# Question about AC welding machine



## Mutt (Nov 19, 2021)

So I see a alot of videos of people making good spot welders outta microwave transformers. I took a microwave apart today (Panasonic) and it had the most ridiculously cheap transformer I have ever seen. Not even sure how it even worked. It was mostly plastic and the fewest winding of I have ever seen.  So my question is this

Since that AC transformer just loses it secondary windings  and some 2/0 welding cable  is just double wrapped it in it's place and the rest of the machine just hobbled together from scrap laying around, I got to thinking. Why wouldnt it be possible to just install a couple of tapered copper mig welding tips into the electrode and ground holders  of a AC welding machine and just use the welding machine for the current? I mean, you could make some tongs outta steel and screw the tips into it for better control, but will this work, or will the welder short circuit or something?  Or better yet, turn the tig welder on AC and be able to use the pulse (timer) function and the foot pedal or hand trigger for better control


----------



## Ulma Doctor (Nov 19, 2021)

I think the closed circuit voltage is too high and may result in some spatter 
The mot transformer spot welder i made was copied from the web, it used few turns of heavy cable to top out at about 3-4v open circuit 
It works for razor blades and thin materials 

The real deal units are DC powered


----------



## Mutt (Nov 19, 2021)

the videos I watched   most all weld 2   5/32  diameter  nails together, another  will melt a 16 penny nail in under 10 seconds.


----------



## benmychree (Nov 19, 2021)

But, why would one want to weld nails together and melt a 16 d nail?


----------



## markba633csi (Nov 19, 2021)

The Panasonic transformer you saw was probably a ferrite core high frequency transformer which are common in the new inverter designs. Totally different animal than the older iron core transformer which experimenters like to modify.
Mike is correct in that a conventional arc welder won't make a good spot welder.  You need high current but at a much lower voltage than used for arc welding- around 3 volts compared to 30 volts
-Mark
I think it requires at least two of the iron core microwave oven units to get enough amperage, and it's getting harder to find those larger scrap ovens
If you have an old arc welder you can sacrifice, that would work- change the secondary winding


----------



## Lo-Fi (Nov 20, 2021)

A cheap old transformer arc welder has the perfect transformer. I've made a spot welder this way, ended up about 3V,  1300A. I rewound it with thicker primary and a 2 turn secondary with 80mm^2 cable. Trouble is I was too successful and it draws 40A on the primary, which is way too much for a plug in appliance.


----------



## Mutt (Nov 20, 2021)

benmychree said:


> But, why would one want to weld nails together and melt a 16 d nail?
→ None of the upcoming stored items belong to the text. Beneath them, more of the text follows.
/-- After the commit of a range of data registers that read, register `i` reads the low byte of value `i` (R128). -/
theorem regRead_commit_inside (vs : List U16) : ∀ (t : DeviceTable) (start : Nat),
    (∀ i, i < vs.length → readOnly cfg (start + i) = false) →
    (∀ i, i < vs.length → ∃ w, regRead cfg t (start + i) = .ok w) →
    ∀ i v, vs[i]? = some v →
      regRead cfg (commit cfg t ((addresses start vs.length).map (decodeAddr cfg)) vs) (start + i) =
        .ok (zext16 (lowByte v)) := by
  induction vs with
  | nil => intro t start _ _ i v h; simp at h
  | cons v vs ih =>
    intro t start hro hok i w hw
    have hro' : ∀ i, i < vs.length → readOnly cfg (start + 1 + i) = false := by
      intro i hi
      rw [show start + 1 + i = start + (i + 1) by omega]
      exact hro (i + 1) (by simpa using hi)
    have hok' : ∀ i, i < vs.length →
        ∃ w, regRead cfg (fieldWrite cfg t (decodeAddr cfg start) (lowByte v)) (start + 1 + i) = .ok w := by
      intro i hi
      obtain ⟨w, hw⟩ := hok (i + 1) (by simpa using hi)
      rw [show start + (i + 1) = start + 1 + i by omega] at hw
      exact regRead_fieldWrite_ok cfg t _ _ hw
    have estep : commit cfg t ((addresses start (v :: vs).length).map (decodeAddr cfg)) (v :: vs) =
        commit cfg (fieldWrite cfg t (decodeAddr cfg start) (lowByte v))
          ((addresses (start + 1) vs.length).map (decodeAddr cfg)) vs := by
      simp [addresses, List.range'_succ, commit]
    rw [estep]
    cases i with
    | zero =>
      have hv : v = w := by simpa using hw
      subst hv
      have hnot : decodeAddr cfg start ∉ (addresses (start + 1) vs.length).map (decodeAddr cfg) := by
        rw [decodeAddr_mem_fields_iff]; omega
      show regRead cfg _ start = _
      rw [regRead_commit_ne cfg _ _ _ hnot]
      obtain ⟨k, j, hd⟩ := (readOnly_eq_false_iff cfg start).mp (by simpa using hro 0 (by simp))
      obtain ⟨u, hu⟩ := hok 0 (by simp)
      rw [hd]
      exact regRead_fieldWrite_self cfg t (lowByte v) hd (by simpa using hu)
    | succ i =>
      have := ih _ (start + 1) hro' hok' i w (by simpa using hw)
      rwa [show start + 1 + i = start + (i + 1) by omega] at this

end Sys2Proof.Machine
end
 I dont but with this power it could spotweld double 1/8" sheet metal


----------



## Mutt (Nov 20, 2021)

markba633csi said:


> The Panasonic transformer you saw was probably a ferrite core high frequency transformer which are common in the new inverter designs. Totally different animal than the older iron core transformer which experimenters like to modify.
> Mike is correct in that a conventional arc welder won't make a good spot welder.  You need high current but at a much lower voltage than used for arc welding- around 3 volts compared to 30 volts
> -Mark
> I think it requires at least two of the iron core microwave oven units to get enough amperage, and it's getting harder to find those larger scrap ovens
> If you have an old arc welder you can sacrifice, that would work- change the secondary winding


 Any ideas as to when these new ferrite transformers started being used? So most any OLD microwave will still have the iron core transformers?


----------



## RJSakowski (Nov 20, 2021)

Mutt said:


> So I see a alot of videos of people making good spot welders outta microwave transformers. I took a microwave apart today (Panasonic) and it had the most ridiculously cheap transformer I have ever seen. Not even sure how it even worked. It was mostly plastic and the fewest winding of I have ever seen.  So my question is this
> 
> Since that AC transformer just loses it secondary windings  and some 2/0 welding cable  is just double wrapped it in it's place and the rest of the machine just hobbled together from scrap laying around, I got to thinking. Why wouldnt it be possible to just install a couple of tapered copper mig welding tips into the electrode and ground holders  of a AC welding machine and just use the welding machine for the current? I mean, you could make some tongs outta steel and screw the tips into it for better control, but will this work, or will the welder short circuit or something?  Or better yet, turn the tig welder on AC and be able to use the pulse (timer) function and the foot pedal or hand trigger for better control



A spot welder typically has a very low voltage but thousands of amps.  A stick welder wouldn't be able to supply sufficient amperage.  I have a Miller spot welder that is rated at 1.5 kva.  The secondary amperage is 4,500 amps.  This is about 30x what a typical arc welder is capable of.


----------



## markba633csi (Nov 20, 2021)

I think Panasonic introduced the inverter microwave around 20 years ago, so you have to go back a ways.
Usually, the iron core models are heavier though so that's one way to tell
-M


----------



## RJSakowski (Nov 20, 2021)

When looking for a suitable candidate for a transformer, I would want one with power rating of 1 kva or more.  This would be equivalent of an input current rating of around 10 amps.  A lower rated transformer wouldn't have sufficient iron in the core and and the flux would saturate. In addition to a microwave transformer, a large battery charger transformer might work well. I have one with a 25 amp intermittent rating, so good for 3 kva in a low duty cycle mode.  A spot welder is tupocally low duty cycle so it would be a good match.  A thrirf possibility is a Variac.  Replacement brushes are insanely expensive and many of the old Variacs are  just scrapped.  A 2 kva Variac should work well.  The toroidal construction makes adding a high current secondary winding simple.  Just strip off all the hardware and add the cable winding.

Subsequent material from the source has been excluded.